(Collected data entries)
+++

/-- A claimed I/O read (20_memory.md rule R82): the register's byte, as the host's turns up to the read have left it. -/
theorem does_ioReadByte {s : State} {x : Arch} (hu : s.undisturbed = true) (hx : s.arch = x) (hs : x.steady) {a : Nat}
    {r : IoReg} (ha : a ≤ x.params.ioMax) (hr : chipSelect x.params a = some r) :
    ∃ v, Does (ioReadByte a) s v { x with draws := x.draws + drawsOf r } id ∧
      (s.host = [] → v = s.dev.read x.draws r) := by
  obtain ⟨t, h1, h2, h3, h4, h5⟩ := does_setMar hu hx hs a
  have hp : t.params = x.params := congrArg Arch.params h2
  have hd : t.draws = x.draws := congrArg Arch.draws h2
  refine ⟨t.dev.read t.draws r, ?_, fun e => by rw [h5 e, hd]; rfl⟩
  have key : Does (do
      commit (fun s => { s with draws := s.draws + drawsOf r })
      emit (.bus .ioRead (some a) true)
      setMbr (t.dev.read t.draws r)
      pure (t.dev.read t.draws r)) t (t.dev.read t.draws r) { x with draws := x.draws + drawsOf r } id := by
    refine does_seq (does_commit h3.1 h2 (fun x => { x with draws := x.draws + drawsOf r })
      (fun _ => rfl) (fun _ => rfl) (fun _ => rfl)) fun _ ht hy => ?_
    refine does_seq (does_emit ht hy hs _) fun _ ht hy => ?_
    exact does_seq (does_setMbr ht hy hs _) fun _ ht hy => does_pure ht hy _
  obtain ⟨u, k1, k2, k3, k4, k5⟩ := key
  refine ⟨u, ?_, k2, hostOnly_trans h3 k3, k4.trans h4, fun e => (k5 (h3.2 e)).trans (h5 e)⟩
  unfold ioReadByte
  rw [bind_apply, h1]
  simp only [look_bind, hp, ha, if_true, hr]
  exact k1

/-- An I/O address above IO_MAX, or one no present module claims: the fault (20_memory.md rules R75, R77, R82). -/
def ioFault (p : Params) (a : Nat) : Option Fault :=
  if a ≤ p.ioMax then (if chipSelect p a = none then some (.ioUnclaimed a) else none) else some (.ioOutOfRange a)

theorem ioFault_none {p : Params} {a : Nat} (h : ioFault p a = none) :
    a ≤ p.ioMax ∧ ∃ r, chipSelect p a = some r := by
  unfold ioFault at h
  split_ifs at h with h1 h2
  exact ⟨h1, Option.ne_none_iff_exists'.mp h2⟩

theorem fails_ioReadByte {s : State} {x : Arch} (hu : s.undisturbed = true) (hx : s.arch = x) (hs : x.steady) {a : Nat}
    {f : Fault} (hf : ioFault x.params a = some f) : Fails (ioReadByte a) s (x.faulting f) id := by
  refine does_seq_fails (does_setMar hu hx hs a) fun _ ht hy => ?_
  refine does_seq_fails (does_look ht hy (fun x => x.params) (fun _ => rfl)) fun _ ht hy => ?_
  unfold ioFault at hf
  split_ifs at hf with h1 h2
  · rw [if_pos h1, h2]
    exact Option.some.inj hf ▸ fails_busFault ht hy hs _ _ _
  · rw [if_neg h1]
    exact Option.some.inj hf ▸ fails_busFault ht hy hs _ _ _

/-- A claimed I/O write, with the register's side effects (20_memory.md rule R82). -/
theorem does_ioWriteByte {s : State} {x : Arch} (hu : s.undisturbed = true) (hx : s.arch = x) (hs : x.steady) {a : Nat}
    {r : IoReg} (ha : a ≤ x.params.ioMax) (hr : chipSelect x.params a = some r) (v : Byte) :
    Does (ioWriteByte a v) s () x (fun d => (d.write x.params.config r v).1) := by
  have hw := settled_write x.params.config r v
  refine does_bind (f := id) (does_setMar hu hx hs a) hw fun _ ht hy => ?_
  refine does_bind (f := id) (does_setMbr ht hy hs v) hw fun t ht hy => ?_
  have hp : t.params = x.params := congrArg Arch.params hy
  obtain ⟨u, k1, k2⟩ := does_bind (f := fun d => (d.write x.params.config r v).1) (does_devices ht hy _) settled_id
    (k := fun _ => do
      emit (.bus .ioWrite (some a) true)
      emitAll (t.dev.write x.params.config r v).2)
    fun _ ht hy => does_seq (does_emit ht hy hs _) fun _ ht hy => does_emitAll ht hy hs _
  refine ⟨u, ?_, k2⟩
  simp only [look_bind, hp, ha, if_true, hr]
  exact k1

/-- The strobes a claimed I/O write reports are those of the register's write, under a host that acts no more. -/
theorem ioWriteByte_strobes {s t : State} (hh : s.host = []) {a : Nat} {v : Byte} {r : IoReg} (ha : a ≤ s.params.ioMax)
    (hr : chipSelect s.params a = some r) (h : ioWriteByte a v s = .ok () t) :
    t.events.filter Event.isStrobe =
      ((s.dev.write s.params.config r v).2.filter Event.isStrobe).reverse ++ s.events.filter Event.isStrobe := by
  simp only [ioWriteByte, setMar, setMbr, bind_assoc, bind_apply, look_apply, commit_apply, emit_quiet, hh, State.log, ha, hr,
    if_true, emitAll_quiet, EStateM.Result.ok.injEq, true_and] at h
  subst h
  simp [Event.isStrobe, List.filter_append]

theorem fails_ioWriteByte {s : State} {x : Arch} (hu : s.undisturbed = true) (hx : s.arch = x) (hs : x.steady) {a : Nat}
    {f : Fault} (hf : ioFault x.params a = some f) (v : Byte) : Fails (ioWriteByte a v) s (x.faulting f) id := by
  refine does_seq_fails (does_setMar hu hx hs a) fun _ ht hy => ?_
  refine does_seq_fails (does_setMbr ht hy hs v) fun _ ht hy => ?_
  refine does_seq_fails (does_look ht hy (fun x => x.params) (fun _ => rfl)) fun _ ht hy => ?_
  unfold ioFault at hf
  split_ifs at hf with h1 h2
  · rw [if_pos h1, h2]
    exact Option.some.inj hf ▸ fails_busFault ht hy hs _ _ _
  · rw [if_neg h1]
    exact Option.some.inj hf ▸ fails_busFault ht hy hs _ _ _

+++

> **GOAL OF THE EXERCISE**
Each entry above should be output again, precisely as given.

> **COMPLETED EXERCISE**
/-- A claimed I/O read (20_memory.md rule R82): the register's byte, as the host's turns up to the read have left it. -/
theorem does_ioReadByte {s : State} {x : Arch} (hu : s.undisturbed = true) (hx : s.arch = x) (hs : x.steady) {a : Nat}
    {r : IoReg} (ha : a ≤ x.params.ioMax) (hr : chipSelect x.params a = some r) :
    ∃ v, Does (ioReadByte a) s v { x with draws := x.draws + drawsOf r } id ∧
      (s.host = [] → v = s.dev.read x.draws r) := by
  obtain ⟨t, h1, h2, h3, h4, h5⟩ := does_setMar hu hx hs a
  have hp : t.params = x.params := congrArg Arch.params h2
  have hd : t.draws = x.draws := congrArg Arch.draws h2
  refine ⟨t.dev.read t.draws r, ?_, fun e => by rw [h5 e, hd]; rfl⟩
  have key : Does (do
      commit (fun s => { s with draws := s.draws + drawsOf r })
      emit (.bus .ioRead (some a) true)
      setMbr (t.dev.read t.draws r)
      pure (t.dev.read t.draws r)) t (t.dev.read t.draws r) { x with draws := x.draws + drawsOf r } id := by
    refine does_seq (does_commit h3.1 h2 (fun x => { x with draws := x.draws + drawsOf r })
      (fun _ => rfl) (fun _ => rfl) (fun _ => rfl)) fun _ ht hy => ?_
    refine does_seq (does_emit ht hy hs _) fun _ ht hy => ?_
    exact does_seq (does_setMbr ht hy hs _) fun _ ht hy => does_pure ht hy _
  obtain ⟨u, k1, k2, k3, k4, k5⟩ := key
  refine ⟨u, ?_, k2, hostOnly_trans h3 k3, k4.trans h4, fun e => (k5 (h3.2 e)).trans (h5 e)⟩
  unfold ioReadByte
  rw [bind_apply, h1]
  simp only [look_bind, hp, ha, if_true, hr]
  exact k1

/-- An I/O address above IO_MAX, or one no present module claims: the fault (20_memory.md rules R75, R77, R82). -/
def ioFault (p : Params) (a : Nat) : Option Fault :=
  if a ≤ p.ioMax then (if chipSelect p a = none then some (.ioUnclaimed a) else none) else some (.ioOutOfRange a)

theorem ioFault_none {p : Params} {a : Nat} (h : ioFault p a = none) :
    a ≤ p.ioMax ∧ ∃ r, chipSelect p a = some r := by
  unfold ioFault at h
  split_ifs at h with h1 h2
  exact ⟨h1, Option.ne_none_iff_exists'.mp h2⟩

theorem fails_ioReadByte {s : State} {x : Arch} (hu : s.undisturbed = true) (hx : s.arch = x) (hs : x.steady) {a : Nat}
    {f : Fault} (hf : ioFault x.params a = some f) : Fails (ioReadByte a) s (x.faulting f) id := by
  refine does_seq_fails (does_setMar hu hx hs a) fun _ ht hy => ?_
  refine does_seq_fails (does_look ht hy (fun x => x.params) (fun _ => rfl)) fun _ ht hy => ?_
  unfold ioFault at hf
  split_ifs at hf with h1 h2
  · rw [if_pos h1, h2]
    exact Option.some.inj hf ▸ fails_busFault ht hy hs _ _ _
  · rw [if_neg h1]
    exact Option.some.inj hf ▸ fails_busFault ht hy hs _ _ _

/-- A claimed I/O write, with the register's side effects (20_memory.md rule R82). -/
theorem does_ioWriteByte {s : State} {x : Arch} (hu : s.undisturbed = true) (hx : s.arch = x) (hs : x.steady) {a : Nat}
    {r : IoReg} (ha : a ≤ x.params.ioMax) (hr : chipSelect x.params a = some r) (v : Byte) :
    Does (ioWriteByte a v) s () x (fun d => (d.write x.params.config r v).1) := by
  have hw := settled_write x.params.config r v
  refine does_bind (f := id) (does_setMar hu hx hs a) hw fun _ ht hy => ?_
  refine does_bind (f := id) (does_setMbr ht hy hs v) hw fun t ht hy => ?_
  have hp : t.params = x.params := congrArg Arch.params hy
  obtain ⟨u, k1, k2⟩ := does_bind (f := fun d => (d.write x.params.config r v).1) (does_devices ht hy _) settled_id
    (k := fun _ => do
      emit (.bus .ioWrite (some a) true)
      emitAll (t.dev.write x.params.config r v).2)
    fun _ ht hy => does_seq (does_emit ht hy hs _) fun _ ht hy => does_emitAll ht hy hs _
  refine ⟨u, ?_, k2⟩
  simp only [look_bind, hp, ha, if_true, hr]
  exact k1

/-- The strobes a claimed I/O write reports are those of the register's write, under a host that acts no more. -/
theorem ioWriteByte_strobes {s t : State} (hh : s.host = []) {a : Nat} {v : Byte} {r : IoReg} (ha : a ≤ s.params.ioMax)
    (hr : chipSelect s.params a = some r) (h : ioWriteByte a v s = .ok () t) :
    t.events.filter Event.isStrobe =
      ((s.dev.write s.params.config r v).2.filter Event.isStrobe).reverse ++ s.events.filter Event.isStrobe := by
  simp only [ioWriteByte, setMar, setMbr, bind_assoc, bind_apply, look_apply, commit_apply, emit_quiet, hh, State.log, ha, hr,
    if_true, emitAll_quiet, EStateM.Result.ok.injEq, true_and] at h
  subst h
  simp [Event.isStrobe, List.filter_append]

theorem fails_ioWriteByte {s : State} {x : Arch} (hu : s.undisturbed = true) (hx : s.arch = x) (hs : x.steady) {a : Nat}
    {f : Fault} (hf : ioFault x.params a = some f) (v : Byte) : Fails (ioWriteByte a v) s (x.faulting f) id := by
  refine does_seq_fails (does_setMar hu hx hs a) fun _ ht hy => ?_
  refine does_seq_fails (does_setMbr ht hy hs v) fun _ ht hy => ?_
  refine does_seq_fails (does_look ht hy (fun x => x.params) (fun _ => rfl)) fun _ ht hy => ?_
  unfold ioFault at hf
  split_ifs at hf with h1 h2
  · rw [if_pos h1, h2]
    exact Option.some.inj hf ▸ fails_busFault ht hy hs _ _ _
  · rw [if_neg h1]
    exact Option.some.inj hf ▸ fails_busFault ht hy hs _ _ _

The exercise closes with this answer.